Interest in black holes was rekindled in 1967, due to theoretical and experimental progress. Stephen Hawking and Roger Penrose proved that black holes are a generic feature in Einstein's theory of gravity, and cannot be avoided in some collapsing objects. Interest was renewed in the astronomical community with the discovery of pulsars. Shortly thereafter, the use of the expression "black hole" was coined by theoretical physicist John Wheeler [1]. Prior to that time, the term black star was used occasionally. The latter term appears in an early episode of Star Trek, and was still used occasionally after 1967. This is because some people found the term "black hole" obscene when translated into Russian, for example. The older Newtonian objects of Michell and Laplace are often referred to as "dark stars" to distinguish them from the "black holes" of general relativity.



File:Black Hole Milkyway.jpg
A (simulated) Black Hole of ten solar masses as seen from a distance of 600km with the Milky Way in the background (horizontal camera opening angle: 90°).

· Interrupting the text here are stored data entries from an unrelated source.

/-- Settles O28: `dueTest_full` for a start; `becomeIdle_empty` and `heatEnd` for an abort. -/
theorem defrostRequestsAct : Obligations.DefrostRequestsAct := by
  intro s tag hr
  have defrost : ∀ f, (placed (restartIdle s) f).defrost = s.defrost := fun f => by simp
  have arb : ∀ f, (placed (restartIdle s) f).arb = s.arb := fun f => by simp
  refine ⟨fun idle => ?start, fun pos cut => ?abort, fun heat => ?heat⟩
  case start =>
    let y := fun f => (placed (restartIdle s) f).onDefrost fun d => { d with credit := d.target }
    refine (reaches_defrostStart tag).answers_acts hr (fun f => dueTest (y f))
      (fun f => doDefrostStart_idle (by rw [defrost f]; exact idle)) fun f l z k => ?_
    have own : Acts 2 (placed (restartIdle s) f) (dueTest (y f)) :=
      acts_dueTest (le_refl 2) (acts_onDefrost _ (fun _ => rfl) (fun _ => rfl) (le_refl 2) .refl)
    have core := defrost_ends k
    have target : (y f).defrost = { s.defrost with credit := s.defrost.current * 3600 } := by
      simp only [y, State.onDefrost_defrost, defrost f]
      rfl
    obtain ⟨credit, deferral, phase⟩ := dueTest_full (y := y f) (by rw [target]; exact idle) (by rw [target])
    rw [target] at credit phase
    exact ⟨kept_request (by omega) own k, (congrArg Defrost.credit core :).trans credit,
      (congrArg Defrost.deferral core :).trans deferral, (congrArg Defrost.phase core :).trans phase⟩
  case abort =>
    rcases cut with due | prechill
    · let x := fun f => (placed (restartIdle s) f).onDefrost fun d => { d with credit := 0 }
      refine (reaches_defrostAbort tag).answers_acts hr (fun f => becomeIdle (x f))
        (fun f => doDefrostAbort_due (by rw [defrost f]; exact due)) fun f l z k => ?_
      have own := acts_doDefrostAbort (le_refl 2) (.refl (s := placed (restartIdle s) f))
      rw [doDefrostAbort_due (by rw [defrost f]; exact due)] at own
      have core := defrost_ends k
      have cleared : (x f).defrost = { s.defrost with credit := 0 } := by
        simp only [x, State.onDefrost_defrost, defrost f]
      obtain ⟨ends, _⟩ := becomeIdle_empty (x := x f) (by rw [cleared]) (by rw [cleared]; exact pos)
      rw [ends, cleared] at core
      refine ⟨kept_request (by omega) own k, (congrArg Defrost.phase core :), (congrArg Defrost.credit core :),
        (congrArg Defrost.next core :), (congrArg Defrost.current core :), fun h => ?_⟩
      rw [due] at h
      cases h
    · let x := fun f => prechillEnd (placed (restartIdle s) f)
      refine (reaches_defrostAbort tag).answers_still hr (fun f => becomeIdle (x f))
        (fun f => doDefrostAbort_prechill (by rw [defrost f]; exact prechill)) fun f l z k still => ?_
      have own := acts_doDefrostAbort (le_refl 2) (.refl (s := placed (restartIdle s) f))
      rw [doDefrostAbort_prechill (by rw [defrost f]; exact prechill)] at own
      have core := defrost_ends k
      have cleared := prechillEnd_core (placed (restartIdle s) f)
      rw [defrost f] at cleared
      obtain ⟨ends, same⟩ := becomeIdle_empty (x := x f) (congrArg Defrost.credit cleared :)
        (le_of_le_of_eq pos (congrArg Defrost.current cleared).symm)
      rw [ends] at core
      have record := core.trans (congrArg (fun d : Defrost => ({ d with phase := .idle } : Defrost)) cleared)
      refine ⟨kept_request (by omega) own k, (congrArg Defrost.phase record :), (congrArg Defrost.credit record :),
        (congrArg Defrost.next record :), (congrArg Defrost.current record :), fun _ law => ?_⟩
      obtain ⟨unheld, _⟩ := law.before (Or.inr prechill)
      obtain ⟨gone, hold⟩ := prechillEnd_arb (placed (restartIdle s) f)
      have rest : z = { becomeIdle (x f) with link := l } := still (by rw [same]; exact hold.trans (by rw [arb f]; exact unheld))
      refine ⟨?_, (congrArg Defrost.prechill record :), ?_⟩
      · rw [rest]
        refine unlisted_of (fewer_settle (l := []) _) (by simp) ?_
        show Sys2Proof.Requester.defrost ∉ (becomeIdle (x f)).arb.requesters
        rw [same]
        exact gone
      · rw [rest, settleLink_defrost]
        show (becomeIdle (x f)).defrost.waitLimit = none
        rw [ends]
        rfl
  case heat =>
    refine (reaches_defrostAbort tag).answers hr (fun f => heatEnd (placed (restartIdle s) f) .abort)
      (fun f => doDefrostAbort_heat (by rw [defrost f]; exact heat)) (fun f => Or.inl ?_) fun f t only => ?_
    · obtain ⟨comp, valve, grant, _⟩ := still_heaterOff (placed (restartIdle s) f)
      have same : (heatEnd (placed (restartIdle s) f) .abort).arb = (heaterOff (placed (restartIdle s) f)).arb := by simp [heatEnd, postDefrost]
      unfold feedingMoved
      rw [same, comp, valve, grant]
      simp
    · have own := acts_heatEnd .abort (by rw [defrost f]; exact heat) (le_refl 2) (.refl (s := placed (restartIdle s) f))
      have keeps : Kept (restartIdle s) t :=
        kept_restart_placed.trans ((own.kept (by omega)).trans (onlyNotices_of_link only).kept)
      have ended : t.defrost = (heaterOff (placed (restartIdle s) f)).defrost.endHeat .abort s.uptime := by
        have : t.defrost = (heatEnd (placed (restartIdle s) f) .abort).defrost := by
          unfold OnlyLink at only
          rw [only]
        rw [this]
        simp [heatEnd, postDefrost]
      have core := (acts_heaterOff (w := 0) (.refl (s := placed (restartIdle s) f))).below2 (by omega)
      rw [defrost f] at core
      obtain ⟨off, unused⟩ := heaterOff_off (placed (restartIdle s) f)
      rw [ended]
      refine ⟨keeps, rfl, rfl, (congrArg Defrost.next core :), (congrArg Defrost.current core :), ?_, rfl, rfl, off, unused⟩
      exact (congrArg (fun d : Defrost => some (d.heatClock.getD 0)) core :)

end Sys2Proof.Machine

namespace Sys2Proof.Machine

/-! ### CLEAR_FAULT (R159 to R162, R47, R53, R104) -/

/-- The valve after a CLEAR_FAULT (R53). -/
def Valve.recovers (v : Valve) : Valve := if v.isStuck then .moving .freeze .recovery 8 else v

General relativity (as well as most other metric theories of gravity) not only says that black holes can exist, but in fact predicts that they will be formed in nature whenever a sufficient amount of mass gets packed in a given region of space, through a process called gravitational collapse. For example, if you compressed the Sun to a radius of three kilometers, about four millionths of its present size, it would become a black hole. As the mass inside the given region of space increases, its gravity becomes stronger — or, in the language of relativity, the space around it becomes increasingly deformed. When the escape velocity at a certain distance from the center reaches the speed of light, an event horizon is formed within which matter and energy must inevitably collapse onto a single point, forming a singularity.

A quantitative analysis of this idea led to the prediction that a star remaining about three times the mass of the Sun at the end of its evolution (usually as a neutron star), will almost inevitably shrink to the critical size needed to undergo a gravitational collapse. Once it starts, the collapse cannot be stopped by any physical force, and a black hole is created.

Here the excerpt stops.